One of the challenges of vaccine testing is that clinical trials often do not adequately address potential women’s health concerns, as Salon previously reported.

“Anytime you’re including women in a clinical trial or study design, it needs to be part of the thinking,” Catherine Schubert, president and CEO of the Society for Women’s Health Research, previously told Salon. Standard questions are more along the lines of, ‘If you are a person of reproductive age, are you on birth control?’ or ‘Could you be pregnant?'”

Because vaccines cause a temporary inflammatory effect in cells near the injection to induce an immune response, side effects usually include redness and tenderness in the area when you are given a shot. You may also experience pain and stiffness around your muscles, as well as discomfort and swelling around nearby lymph nodes.
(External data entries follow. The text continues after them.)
-- ==== Sys2Proof/Syntax.lean ====
section
/-! DEFINITION. The operations and events of the Ikiok, one constructor for each row of the opcode table, with the operand forms
of spec/04_encoding.md R104 Table 2 and R111 Table 4. A slot operation carries its guard (predicate, negation, loop flag) and
its operand fields as the encoding holds them; a device event carries what picks the unit it happens at. -/

namespace Sys2Proof

/-- Rounding modes (03_numbers.md R77 Table 5). -/
inductive RMode where
  | rne | rtz | rup | rdn | rs
deriving DecidableEq, Repr

/-- The mode of a code; 5 to 7 name none (R77). -/
def RMode.ofCode : Nat → Option RMode
  | 0 => some .rne | 1 => some .rtz | 2 => some .rup | 3 => some .rdn | 4 => some .rs | _ => none

/-- The code of a mode (R77). -/
def RMode.code : RMode → BitVec 3
  | .rne => 0 | .rtz => 1 | .rup => 2 | .rdn => 3 | .rs => 4

/-- The loop flag LF of an extension byte (04_encoding.md R103). -/
inductive LoopFlag where
  | always | first | last
deriving DecidableEq, Repr

/-- Predicate field, NEG and LF of a slot (R103, R104). -/
structure Guard where
  p : BitVec 5
  neg : Bool
  flag : LoopFlag
deriving DecidableEq, Repr

/-- Format RR (R104), with SMODE and DNIL (R106, R107). -/
structure RR where
  d : BitVec 6
  s1 : BitVec 6
  s2 : BitVec 6
  mode : BitVec 3
  dnil : Bool
deriving DecidableEq, Repr

/-- Format RI: a 9-bit immediate as extended by the header rule of R105, and SM1. -/
structure RI where
  d : BitVec 6
  s1 : BitVec 6
  imm : BitVec 9
  sm1 : BitVec 2
deriving DecidableEq, Repr

/-- Format RRR: the third source stands in AUX. -/
structure RRR where
  d : BitVec 6
  s1 : BitVec 6
  s2 : BitVec 6
  s3 : BitVec 5
deriving DecidableEq, Repr

/-- Format I12: a 17-bit immediate. -/
structure I12 where
  d : BitVec 6
  imm : BitVec 17
deriving DecidableEq, Repr

/-- Format MEM (R110): data register, address register, address mode, offset in units. -/
structure MEM where
  data : BitVec 6
  a : BitVec 4
  am : BitVec 2
  off : BitVec 11
deriving DecidableEq, Repr

/-- Format J: an offset in bundles. -/
structure JO where
  off : BitVec 23
deriving DecidableEq, Repr

/-- Format JB. -/
structure JB where
  b : BitVec 3
  off : BitVec 20
deriving DecidableEq, Repr

/-- Format BT (R108): four tests with their negations, TB, NT and the loop flag. -/
structure BTO where
  t0 : BitVec 5
  t1 : BitVec 5
  t2 : BitVec 5
  t3 : BitVec 5
  n0 : Bool
  n1 : Bool
  n2 : Bool
  n3 : Bool
  tb : Bool
  nt : BitVec 2
  flag : LoopFlag
deriving DecidableEq, Repr

/-- Format LP. -/
structure LP where
  gc : BitVec 6
  gm : BitVec 6
  len : BitVec 8
deriving DecidableEq, Repr

/-- Format SYS. -/
structure SYS where
  g : BitVec 6
  reg : BitVec 12
deriving DecidableEq, Repr

/-- Format CV. -/
structure CV where
  d : BitVec 6
  s1 : BitVec 6
  part : BitVec 2
  sfmt : BitVec 4
  mode : BitVec 3
  dnil : Bool
deriving DecidableEq, Repr

/-- Format XC (R218). -/
structure XC where
  tile : BitVec 5
  reint : Bool
  a : BitVec 4
  am : BitVec 2
  g : BitVec 6
deriving DecidableEq, Repr

/-- Format XA (R235). -/
structure XA where
  d : BitVec 6
  a : BitVec 4
  am : BitVec 2
  s : BitVec 6
  s3 : BitVec 5
deriving DecidableEq, Repr

/-- Format XO. -/
structure XO where
  g : BitVec 6
  a : BitVec 4
  am : BitVec 2
  scope : BitVec 2
deriving DecidableEq, Repr

/-- MCFG (R111 Table 5). -/
structure MG where
  g : BitVec 6
deriving DecidableEq, Repr

/-- MZERO and MRESCHK. -/
structure MA where
  acc : BitVec 5
deriving DecidableEq, Repr

/-- MSNAP. -/
structure MSN where
  acc : BitVec 5
  row : BitVec 7
  v : BitVec 6
deriving DecidableEq, Repr

/-- MRESRD. -/
structure MRD where
  acc : BitVec 5
  g : BitVec 6
deriving DecidableEq, Repr

/-- MPUSH with WP = 0. -/
structure MPU where
  off : BitVec 13
deriving DecidableEq, Repr

/-- MSHIFT. -/
structure MSH where
  acc : BitVec 5
  rp : Bool
  row : BitVec 7
  v : BitVec 6
  half : Bool
  md : BitVec 2
deriving DecidableEq, Repr

/-- MDRAIN (PART) and MDRAINQ (QSET and HALF in the same three bits). -/
structure MDR where
  acc : BitVec 5
  rp : Bool
  row : BitVec 7
  v : BitVec 6
  part : BitVec 3
deriving DecidableEq, Repr
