/-- A link port (R435 to R439). By virtual channel: the sequence numbers of the next flit to arrive and the next to leave, and the
credits. `out` holds flits ready to leave, `unacked` the sender's copies, oldest first. -/
structure Port where
  st : PortSt
  en : Bool
  peer : W32
  retry : Nat
  rtx : Nat
  rxSeq : Tbl W32
  txSeq : Tbl W32
  credits : Tbl Nat
  out : List Flit
  unacked : List Flit
  /-- Flits sent, and which of the last 2^20 were sent again (R436). -/
  flits : Nat
  again : List Nat
  /-- The run of 16 flit times in which channel 3 has had its own, plus 1; turns that channels 1 and 2 have had (R439). -/
  bulkRun : Nat
  share : Nat
  /-- Real cycle of the last acknowledgement, or of the last change of state. -/
  ackAt : Nat
  /-- The latest time of a write that arrived here (R440). -/
  rxTime : Nat
deriving DecidableEq, Repr

def Port.reset : Port := ⟨.down, false, 0, 0, 0, [], [], [], [], [], 0, [], 0, 0, 0, 0⟩

/-- An entry of a tree (R441, R442). -/
structure TreeEntry where
  dev : W32
  parent : Nat
  uport : Nat
  dport : Nat
  ecore : Nat
deriving DecidableEq, Repr

inductive TreeSt where
  | free | reserved | allocated
deriving DecidableEq, Repr

/-- A tree slot (R441, R442): free, reserved or allocated to a context, with its descriptor's entries. `ended`: the tree has ended (R443);
`freed`: it was freed, and the slot is free once no chunk operation runs on it (R445). -/
structure Tree where
  st : TreeSt
  ctx : Nat
  mode : Nat
  fmt : Nat
  ents : List TreeEntry
  ended : Bool
  freed : Bool
deriving DecidableEq, Repr

def Tree.free : Tree := ⟨.free, 0, 0, 0, [], false, false⟩

/-- An LKTREE on its way (R442, R444): the slot of the held bundle that asked (four times its core plus the slot), whether it still
waits for the answer, the tree asked for, the tree slot reserved. -/
structure TreeReq where
  key : Nat
  wanted : Bool
  tree : Tree
  slot : Option Nat
deriving DecidableEq, Repr

/-- A host function's registers (R448 Table 7); `taken` counts the commands taken from the ring, `busy` is the one in progress, `posted` the
page whose fault it has posted. The rings' entries stand in host memory. `quota` is how many contexts the physical function lets it create
(R447). -/
structure HostFn where
  cqbase : W64
  rqbase : W64
  qent : BitVec 16
  cput : W32
  rput : W32
  rget : W32
  taken : W32
  busy : Option (BitVec 512)
  posted : Option Nat
  quota : Nat
deriving DecidableEq, Repr

def HostFn.reset : HostFn := ⟨0, 0, 0, 0, 0, 0, 0, none, none, 0⟩

/-- A running stream to a peer (R446): from `src` of its context to `dst` of the peer's context `pctx`; `step` counts the blocks sent, and
`lost` tells that a port or the peer has ended it. Its function's number is its stream number. -/
structure Stream where
  fn : Nat
  ctx : Nat
  form : Nat
  bytes : Nat
  src : W64
  peer : W32
  pctx : Nat
  dst : W64
  step : Nat
  lost : Bool
deriving DecidableEq, Repr

/-- PART (R409 Table 3), and the role mask of a repartition in progress. -/
structure PartReg where
  chg : BitVec 16
  busy : Bool
  hold : Bool
  lrn : BitVec 16
  lrnNew : BitVec 16
deriving DecidableEq, Repr

/-- What a page of a service's window is mapped to (01_device.md R16; R290, R438, R450). -/
inductive DevPage where
  | fbuf | errlog | links | fabric
deriving DecidableEq, Repr
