/-- What a store by software of `n` bytes `v` at `va` leaves: the bytes stored, but in the header of a trajectory ring, whose fields other
than GET are read-only and whose GET does not pass GRANT (20_generation.md R416, R417). -/
def State.ringValue (s : State) (x : Nat) (va : W64) (pa n v : Nat) : Nat :=
  match (s.ctx x).ring with
  | none => v
  | some r =>
    if va.toNat / 64 ≠ r.base.toNat / 64 then v else
    let o := va.toNat % 64
    let m := 8 * min n (64 - o)
    let b := s.rd (pa / 64 * 64) 64
    let field (w : Nat) : Nat := w / 2 ^ 64 % 2 ^ 64
    let get := field (b % 2 ^ (8 * o) + v % 2 ^ m * 2 ^ (8 * o) + b / 2 ^ (8 * o + m) * 2 ^ (8 * o + m))
    let get := if get ≤ r.grant then get else field b
    (b % 2 ^ 64 + get * 2 ^ 64 + b / 2 ^ 128 * 2 ^ 128) / 2 ^ (8 * o) % 2 ^ m + v / 2 ^ m * 2 ^ m

/-- Store `len` bytes at `va` as command `k` of core `n`. -/
def State.commandStore (s : State) (n k : Nat) (va : W64) (pa len v : Nat) : State :=
  s.asyncStore n k 0 pa len (s.ringValue (s.core n).ctx va pa len v)

/-- A whole-block write at `va` of command `k` of core `n`. -/
def State.commandBlock (s : State) (n k : Nat) (va : W64) (pa : Nat) (d : BitVec 512) (t : BitVec 16) : State :=
  s.asyncBlock n k pa (BitVec.ofNat 512 (s.ringValue (s.core n).ctx va pa 64 d.toNat)) t

/-- The time a release of core `n` carries (R263; log entry 32). -/
def State.relTime (s : State) (n : Nat) : Nat := max (s.core n).clk (s.core n).wts

/-- Core `n` acquires what was released by time `t`. -/
def State.acquire (s : State) (n t : Nat) : State := s.upd n (fun c => { c with clk := max c.clk t })

/-- Store by core `n`, as an ordinary access. -/
def State.coreStore (s : State) (n pa k v : Nat) : State :=
  (s.coreWriteTime n (globalLine pa)).put pa k v

/-- A line is one of these. -/
def lineIn (l : List Nat) (k : Nat) : Bool := l.any (fun a => globalLine a = k % 2 ^ 44)

/-- A core's copies of lines go, and the values with which requests of a held bundle for them were answered: the load that waits returns
what the home then holds (R258). A request whose line is not known is one of them. -/
def Core.forget (l : List Nat) (c : Core) : Core :=
  { c with copies := c.copies.filter (fun k => !lineIn l k.1),
           ifr := c.ifr.map (fun e => if 96 ≤ e.1 ∧ e.2.kind = 1 ∧ (e.2.payload = [] ∨ e.2.payload.any (lineIn l)) then (e.1, { e.2 with rejected := e.2.ans }) else e) }

/-- One write to every replica of a line, all at one time (R257): `put` stores at one place. -/
def State.commit (s : State) (n : Nat) (places : List Nat) (put : State → Nat → State) : State :=
  let ts := max (s.core n).clk (places.foldl (fun m a => max m (Tbl.get (0, 0) s.lineTimes (globalLine a)).2) 0 + 1)
  let s := places.foldl (fun s a => put { s with lineTimes := Tbl.set (0, 0) s.lineTimes (globalLine a) (ts, ts) } a) s
  { s with cores := s.cores.map (fun (c : Nat × Core) => (c.1, { c.2.forget places with copies := c.2.copies })) }.upd n (fun c => { c.forget places with clk := ts })

/-- A core lies within the scope of a release of another (R262 Table 3). -/
def scopeHolds (scope a b : Nat) : Bool :=
  match scope with
  | 0 => a = b
  | 1 => a = b || (!isKiosk a && !isKiosk b && quarterOf a = quarterOf b)
  | _ => true

/-- A load by core `n` that returns the value of a release store whose scope holds it acquires what the release carries (R263). -/
def State.meetRelease (s : State) (n pa k : Nat) : State :=
  s.rels.foldl (fun s r =>
    if decide (loc pa ≤ loc r.word + 7) && decide (loc r.word < loc pa + k) && decide (s.rd r.word 8 = r.value) && scopeHolds r.scope r.core n
    then s.acquire n r.time else s) s

/-- The copy core `n` holds of line `line`, by the address it was read at, when its lease is not spent. -/
def State.liveCopy (s : State) (n line : Nat) : Option Copy :=
  let c := s.core n
  let k := Tbl.get ⟨0, 0, 0⟩ c.copies line
  if k.lease ≠ 0 ∧ c.clk ≤ k.lease then some k else none

/-- Lines of a core's first-level data cache (R14, R15). -/
def dataLines (n : Nat) : Nat := if isKiosk n then 1024 else 8192
/-- Lines of a core's instruction cache (R14, R15). -/
def codeLines : Nat := 2048

/-- A full cache of `limit` lines gives up one, which a free value names (log entry 45). -/
def makeRoom {α : Type} (limit free : Nat) (t : Tbl α) : Tbl α := if t.length < limit then t else t.eraseIdx (free % t.length)

/-- The line of code that a fetch of core `n` at `pa` meets: the one its instruction cache holds or, by the `j`-th free choice, what memory
holds; no rule says when a cache lets a line go (log entry 45). -/
def State.codeLine (s : State) (n pa j : Nat) : Copy :=
  let k := Tbl.get ⟨0, 0, 0⟩ (s.core n).icache (pa / 64)
  if k.lease ≠ 0 && Config.freeChoice j then k else ⟨s.rdBlock pa, s.tagOf pa, 1⟩

/-- A core's instruction cache holds the line at `k`, and gives up another where it is full. -/
def Core.takeCode (free k : Nat) (v : Copy) (c : Core) : Core :=
  { c with icache := Tbl.set ⟨0, 0, 0⟩ (makeRoom codeLines free (c.icache.filter (fun x => x.1 ≠ k))) k v }

/-- Core `n` takes a copy of the line at `k` into its data cache. -/
def State.takeCopy (s : State) (n k : Nat) (v : Copy) : State :=
  if (s.core n).copies.length < dataLines n then s.upd n (fun c => { c with copies := Tbl.set ⟨0, 0, 0⟩ c.copies k v })
  else
    let (u, s) := s.draw
    s.upd n (fun c => { c with copies := Tbl.set ⟨0, 0, 0⟩ (makeRoom (dataLines n) u.toNat (c.copies.filter (fun x => x.1 ≠ k))) k v })

/-- Read at the home: the value, its block's tag, and the copy taken. -/
def State.homeLoad (s : State) (n pa k : Nat) : (Nat × BitVec 16) × State :=
  let (s, lease) := (s.meetRelease n pa k).readTime n (globalLine pa)
  let d := s.rdBlock pa
  let t := s.tagOf pa
  ((s.rd pa k, t), s.takeCopy n (pa / 64) ⟨d, t, lease⟩)

/-- Bytes of a block held as a number. -/
def blockBytes (d : BitVec 512) (off n : Nat) : Nat := (d.toNat >>> (8 * off)) % 2 ^ (8 * n)

/-! ### Translation (R280 to R287) -/

/-- Permission bits, in the order of R287 Table 3 with bit 11 for SL. -/
def permSL : Nat := 0x800
def permSS : Nat := 0x400
def permVT : Nat := 0x200
def permXR : Nat := 0x100
def permXW : Nat := 0x080
def permX1 : Nat := 0x040
def permWB : Nat := 0x020
def permNM : Nat := 0x010
def permTR : Nat := 0x008
def permBF : Nat := 0x004
def permLK : Nat := 0x002
def permSV : Nat := 0x001

/-- Fields of a page entry (R283 Table 1). -/
def peState (e : W64) : Nat := bits e.toNat 39 37
def pePfn (e : W64) : Nat := e.toNat >>> 40
def pePerm (e : W64) : Nat := bits e.toNat 31 20
def peRidx (e : W64) : Nat := bits e.toNat 19 4
def peWith (e : W64) (st : Nat) : W64 := BitVec.ofNat 64 (e.toNat - peState e * 2 ^ 37 + st * 2 ^ 37)
def peWithPfn (e : W64) (p : Nat) : W64 := BitVec.ofNat 64 (e.toNat % 2 ^ 40 + p % 2 ^ 24 * 2 ^ 40)
def peWithRidx (e : W64) (r : Nat) : W64 := BitVec.ofNat 64 (e.toNat - peRidx e * 16 + r % 2 ^ 16 * 16)

/-- PFN names a frame (R285 Table 2). -/
def frameNamed (p : Nat) : Bool :=
  (p < 2 ^ 18 && p / 2 ^ 14 ≤ 11 && p % 2 ^ 14 < 15258) || (2 ^ 23 ≤ p && p - 2 ^ 23 < 366210)
/-- Home of a physical address: 0 to 11 a stack, 12 the second tier (R319). -/
def homeOf (a : Nat) : Nat := if phys a / 2 ^ 45 = 1 then 12 else phys a / 2 ^ 36

/-- The physical quarter a logical quarter stands on (01_device.md R13): its own number until it is substituted (log entry 91). -/
def State.physOf (s : State) (q : Nat) : Nat := (Tbl.get none s.qmap q).getD q
/-- The compute die that serves a core (01_device.md R12); kiosk cores use the primary (R250). -/
def State.dieOf (s : State) (n : Nat) : Nat := if isKiosk n then 0 else s.physOf (quarterOf n) / 2

/-- Window test (R280). -/
def inWindow (c : Ctx) (va : W64) : Bool := va.toNat / 2 ^ 38 = c.wsel.toNat
def pageOf (va : W64) : Nat := bits va.toNat 37 22
def windowBase (c : Ctx) : Nat := c.wsel.toNat * 2 ^ 38

/-- The entry a translation unit holds for a page of a context. -/
def State.entry (s : State) (tu ctx page : Nat) : W64 := Tbl.get 0 (Tbl.get [] s.xlate (64 * tu + ctx)) page
def State.setEntry (s : State) (tu ctx page : Nat) (e : W64) : State :=
  { s with xlate := Tbl.set [] s.xlate (64 * tu + ctx) (Tbl.set 0 (Tbl.get [] s.xlate (64 * tu + ctx)) page e) }

/-- What a translation finds (R286 Table 3a). -/
inductive Xl where
  | outside
  | absent (kind : Nat)
  | poisonedPage
  | denied
  | noFrame (pa : Nat)
  | dev (d : DevPage) (off : Nat)
  | ok (pa : Nat) (repl : Bool)
deriving DecidableEq, Repr

/-- The device page mapped at a page of a context (R290, R438, R450). -/
def devAt : List ((Nat × Nat) × DevPage) → Nat → Nat → Option DevPage
  | [], _, _ => none
  | ((x, p), d) :: t, ctx, page => if x = ctx ∧ p = page then some d else devAt t ctx page

/-- Translate `va` of context `ctx` at unit `tu` for a requester that needs the permission bits `need`: window, STATE, PERM. -/
def translate (s : State) (tu ctx : Nat) (va : W64) (need : Nat) : Xl :=
  if !inWindow (s.ctx ctx) va then .outside else
  match devAt s.devMap ctx (pageOf va) with
  | some d => if need = permSL ∨ need = permSS ∨ (need = permXR ∧ (d = .fbuf ∨ d = .errlog)) then .dev d (va.toNat % 2 ^ 22) else .denied
  | none =>
    let e := s.entry tu ctx (pageOf va)
    let st := peState e
    if st = 4 then .poisonedPage
    else if st = 2 then .absent 2
    else if st ≠ 1 ∧ st ≠ 3 then .absent 1
    else if Nat.land (pePerm e) need ≠ need then .denied
    else
      let pa := pePfn e * 2 ^ 22 + va.toNat % 2 ^ 22
      if frameNamed (pePfn e) then .ok (pa + 2 ^ 50 * s.sealNo ctx va) (st = 3) else .noFrame pa

/-! ### KV entries (R422) and tensor slots (R397, R399) -/

/-- The KV region is defined and holds `va`: the entry. -/
def kvEntry (c : Ctx) (va : W64) : Option Nat :=
  let base := windowBase c + c.kvpg.toNat * 2 ^ 22
  if c.kvnp = 0 ∨ va.toNat < base ∨ base + c.kvnp.toNat * 2 ^ 22 ≤ va.toNat then none
  else some ((va.toNat - base) / (64 * 2 ^ c.elog.toNat))
def kvMark (c : Ctx) (e : Nat) : KvMark := Tbl.get .plain c.marks e
/-- Address of entry e, and of the proxy of an address. -/
def kvAddr (c : Ctx) (e : Nat) : Nat := windowBase c + c.kvpg.toNat * 2 ^ 22 + e * (64 * 2 ^ c.elog.toNat)
def kvProxyAddr (c : Ctx) (va : W64) : W64 := va + BitVec.ofNat 64 (c.kvnp.toNat * 2 ^ 22)
/-- Number of entries, and entries of a page. -/
def kvCount (c : Ctx) : Nat := c.kvnp.toNat * 2 ^ (16 - c.elog.toNat)
def kvPerPage (c : Ctx) : Nat := 2 ^ (16 - c.elog.toNat)

/-- What an entry's mark makes of a block access by a requester of group `grp` (none: of no group), R423 Table 5. -/
inductive KvSays where
  | perform | refuse | wait | proxy
deriving DecidableEq, Repr

def kvSays (c : Ctx) (grp : Option Nat) (write : Bool) (va : W64) : KvSays :=
  match kvEntry c va with
  | none => .perform
  | some e =>
    match kvMark c e with
    | .plain => .perform
    | .spec g => if grp = some g then .perform else .refuse
    | .pending => if write then .perform else if c.kvproxy then .proxy else .wait

/-- Marks of entries of page `p` change, as one store by a writer whose clock is `clk` (R422). -/
def State.markStore (s : State) (x p clk : Nat) : State × Nat := s.writeTime clk (markLine x p)

/-- A read of core `n` at the home of a block of a KV entry examines its mark there: the read stands between the mark's changes, and the
copy taken is readable no longer than until the next (R423). -/
def State.readMark (s : State) (n x : Nat) (va : W64) (line : Nat) : State :=
  if (kvEntry (s.ctx x) va).isNone then s else
  let (s, lease) := s.readTime n (markLine x (pageOf va))
  s.upd n (fun c =>
    let k := Tbl.get ⟨0, 0, 0⟩ c.copies line
    { c with copies := Tbl.set ⟨0, 0, 0⟩ c.copies line { k with lease := min k.lease lease } })

/-- The slot whose range holds `va`, with its state. -/
def wvSlotGo (va : Nat) : Tbl WvEntry → Option SlotSt
  | [] => none
  | (_, e) :: t =>
    let has (w : WvSlot) := decide (e.ver ≠ 0 ∧ w.npg ≠ 0 ∧ w.base.toNat ≤ va ∧ va < w.base.toNat + w.npg * 2 ^ 22)
    if has e.s0 then some e.s0.st else if has e.s1 then some e.s1.st else wvSlotGo va t
def wvSlotAt (c : Ctx) (va : W64) : Option SlotSt := wvSlotGo va.toNat c.wvt

/-- The lines of a slot whose publish commits are locked (09_memory_model.md R257, R258). -/
def wvLocked (c : Ctx) (va : W64) : Bool :=
  c.wvt.any (fun t =>
    let w := if t.2.act = 0 then t.2.s1 else t.2.s0
    t.2.cmt && decide (w.base.toNat ≤ va.toNat) && decide (va.toNat < w.base.toNat + w.npg * 2 ^ 22))

/-- Frames of the replicas on compute dies 1 to 8 of a page, from its directory row (11_page.md R284). -/
def State.replicaFrames (s : State) (x : Nat) (e : W64) : List Nat := Tbl.get [] s.dirs (65536 * x + peRidx e)

/-- The replica on compute die `d` of the place `pa` of a page with entry `e`: on die 0 the primary. -/
def State.onDie (s : State) (x : Nat) (e : W64) (pa d : Nat) : Nat := if d = 0 then pa else inFrame pa (nth (pePfn e) (s.replicaFrames x e) (d - 1))

/-- Where a load of core `n` in context `x` reads: on a replicated page the replica of its own die (R250), but the primary of a slot
that is being written (19_weight_versions.md R399). -/
def State.ownReplica (s : State) (n x : Nat) (va : W64) (pa : Nat) : Nat :=
  let e := s.entry (tuOf n) x (pageOf va)
  if peState e = 3 && decide (wvSlotAt (s.ctx x) va ≠ some .writing) then s.onDie x e pa (s.dieOf n) else pa

/-- Every replica of the place `pa` of `va`, the primary first. -/
def State.replicas (s : State) (n x : Nat) (va : W64) (pa : Nat) : List Nat :=
  pa :: (s.replicaFrames x (s.entry (tuOf n) x (pageOf va))).map (inFrame pa)

/-- A write to the slot that holds `va` is shut out (R399). -/
def wvBars (c : Ctx) (va : W64) : Bool :=
  match wvSlotAt c va with
  | none => false
  | some st => decide (st ≠ .writing)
Sometimes a patient will also experience a fever as their body reacts to the shot. However, the most serious side effects — such as an allergic reaction or Guillain-Barré syndrome, nerve damage due to inflammation — are much more rare.

Heather Lipkind, associate professor of obstetrics, gynecology, and reproductive sciences at Yale School of Medicine and lead author of the study, said in a statement, “Vaccination against COVID-19 is critical to preventing severe disease in pregnant people. Is.” “With rising rates of COVID-19 in our community, we are encouraging pregnant people to get vaccinated.”